### Description of the task
Output the data word for word. Begin at its first line and end at the line with "are several. -/".

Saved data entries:
-- ==== Sys2Proof/Machine/ZoneFit.lean ====
section
/-! DEFINITION. ZoneFit: the refit of one zone by ZONE_FIT (R162): the trend logs of its members and of AIR_OUT resampled
at h, sixteen values of ρ, batch least squares under the projection of R145, and the least residual kept (log entry 52). -/
namespace Sys2Proof.Machine

/-! ## The logs, resampled -/

/-- Sample-and-hold: the last sample of a log up to a stamp; none before the first one, and none in a gap. -/
def heldAt (t : Stamp) (l : List Sample) : Option Val :=
  match (l.filter fun s => !later s.stamp t).getLast? with
  | some s => if s.type < 2 then some (s.value, s.quality) else none
  | none => none

/-- The log that samples a point, the lowest where there are several. -/
def logOf (d : Dev) (id : Nat) : List Sample :=
  ((d.pe.trends.find? fun p => p.2.point == id).map fun p => p.2.samples).getD []

/-- The device with the zone's members as their logs held them at a stamp. -/
def pastDev (d : Dev) (z : Zone) (t : Stamp) : Dev :=
  forEach (memberIds d z) (fun id e =>
    match recOf e id with
    | some r =>
      let v := (heldAt t (logOf d id)).getD (F32.nan, qUncom)
      putRec id r (withCheck id (setQ { r with value := v.1 } v.2)) e
    | none => e) d

/-- One resampled step: the air value where it can be used, x2–x6, and whether every input could be used. -/
structure FitStep where
  air : Option Word
  regs : List Word
  ok : Bool
  deriving DecidableEq, Repr

/-- The steps of the window, oldest first, with the occupancy fused step by step. -/
def fitSteps (d : Dev) (days : Nat) (z : Zone) : List FitStep :=
  let h := zStep z
  let n := days * 86400 / h
  let ac := acOf10us d (100000 * h)
  let wall := (wallTime d).toNat
  (((List.range (n + 1)).foldl (fun (a : Zone × List FitStep) k =>
    let t := stMinus (now d) ((n - k) * ac)
    let w := wall - (n - k) * h
    let e := pastDev d a.1 t
    let sched : Val := match Tab.find d.sched.scheds (zSched z) with
      | some s => (presentAt d s w, qGood)
      | none => (F32.nan, qUncom)
    let air := ((heldAt t (logOf d (fld (zWord z 0x74) 22 0))).filter fun v => usable v && v.2 != qEst).map Prod.fst
    let y := zPut 0x140 (air.getD F32.zero) (fuse e sched a.1)
    let r := regressors e y w (outdoorAt e y w)
    (y, a.2 ++ [{ air := air, regs := r.1.drop 1, ok := !r.2 }]))
    ({ z with auxSet := [] }, [])).2)

/-- The rows of the regression for one ρ: regressors of a step and the change of Ta to the next. -/
def fitRows (rho : Word) (steps : List FitStep) : List (List Word × Word) :=
  (steps.foldl (fun (a : Option Word × Option (List Word × Word) × List (List Word × Word)) s =>
    match s.air with
    | none => (a.1, none, a.2.2)
    | some ta =>
      let tm := a.1.getD ta
      let rows := match a.2.1 with
        | some p => a.2.2 ++ [(p.1, F32.sub ta p.2)]
        | none => a.2.2
      (some (F32.add tm (F32.mul rho (F32.sub ta tm))),
       if s.ok then some (F32.sub tm ta :: s.regs, ta) else none, rows)) (none, none, [])).2.2

/-! ## Least squares -/

def ratOf (x : Word) : Rat := mkRat (F32.num x) (F32.magDen x)
def ofRatio (q : Rat) : Word := F32.ofRat false q.num q.den

/-- The normal equations, one row of seven per parameter. -/
def normalEqs (rows : List (List Word × Word)) : List (List Rat) :=
  (List.range 6).map fun i => ((List.range 7).map fun j =>
    rows.foldl (fun s r => s + ratOf (r.1.getD i 0) * ratOf (if j < 6 then r.1.getD j 0 else r.2)) 0)

/-- Gauss–Jordan elimination of one column below and above its pivot; a column without one has none. -/
def pivotCol (a : List (List Rat) × List Nat) (c : Nat) : List (List Rat) × List Nat :=
  let r := a.2.length
  match (a.1.drop r).findIdx? fun row => row.getD c 0 != 0 with
  | none => a
  | some i =>
    let row := a.1.getD (r + i) []
    let p := row.map (· / row.getD c 0)
    let others := a.1.eraseIdx (r + i)
    let clear := others.map fun (q : List Rat) => (q.zip p).map fun x => x.1 - q.getD c 0 * x.2
    (clear.take r ++ p :: clear.drop r, a.2 ++ [c])

/-- A parameter vector of least residual; a parameter that the data leave open takes a free value. -/
def leastSquares (free : Nat → Word) (rows : List (List Word × Word)) : List Rat :=
  let e := (List.range 6).foldl pivotCol (normalEqs rows, [])
  (List.range 6).map fun c =>
    match e.2.findIdx? (· == c) with
    | none => ratOf (free c)
    | some k =>
      let q := e.1.getD k []
      (List.range 6).foldl (fun s j => if e.2.contains j then s else s - q.getD j 0 * ratOf (free j)) (q.getD 6 0)

/-- The residual sum of squares. -/
def residual (th : List Word) (rows : List (List Word × Word)) : Rat :=
  rows.foldl (fun s r =>
    let e := ratOf r.2 - ((r.1.zip th).foldl (fun a p => a + ratOf p.1 * ratOf p.2) 0)
    s + e * e) 0

/-- ρ_n = 0.0005·400^(n/15), n = 0–15. -/
def fitRhos : List Word :=
  [0x3A03126F#32, 0x3A436CDB#32, 0x3A91AFE9#32, 0x3AD93750#32, 0x3B21EE96#32, 0x3B716FCB#32, 0x3BB3FCF8#32, 0x3C062DD4#32,
   0x3C480EC5#32, 0x3C952400#32, 0x3CDE5D77#32, 0x3D25C540#32, 0x3D7728ED#32, 0x3DB84135#32, 0x3E095C14#32, 0x3E4CCCCD#32]

/-- The fit of a zone: ρ, θ1–θ6 and the mean squared residual of the least residual of sixteen; none with less than two
days of usable samples. -/
def fitZone (d : Dev) (days : Nat) (z : Zone) : Option (List Word) :=
  let steps := fitSteps d days z
  let tries := fitRhos.zipIdx.map fun p =>
    let rows := fitRows p.1 steps
    let th := (leastSquares (fun j => Config.free (d.drawn + 6 * p.2 + j)) rows).zipIdx.map fun x =>
      project (zSupply z) x.2 (ofRatio x.1)
    (residual th rows, rows.length, p.1 :: th)
  match tries with
  | [] => none
  | t :: ts =>
    let b := ts.foldl (fun b x => if x.1 < b.1 then x else b) t
    if b.2.1 * zStep z < 172800 then none else some (b.2.2 ++ [ofRatio (b.1 / b.2.1)])

end Sys2Proof.Machine
end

### Your solution
-- ==== Sys2Proof/Machine/ZoneFit.lean ====
section
/-! DEFINITION. ZoneFit: the refit of one zone by ZONE_FIT (R162): the trend logs of its members and of AIR_OUT resampled
at h, sixteen values of ρ, batch least squares under the projection of R145, and the least residual kept (log entry 52). -/
namespace Sys2Proof.Machine

/-! ## The logs, resampled -/

/-- Sample-and-hold: the last sample of a log up to a stamp; none before the first one, and none in a gap. -/
def heldAt (t : Stamp) (l : List Sample) : Option Val :=
  match (l.filter fun s => !later s.stamp t).getLast? with
  | some s => if s.type < 2 then some (s.value, s.quality) else none
  | none => none

/-- The log that samples a point, the lowest where there are several. -/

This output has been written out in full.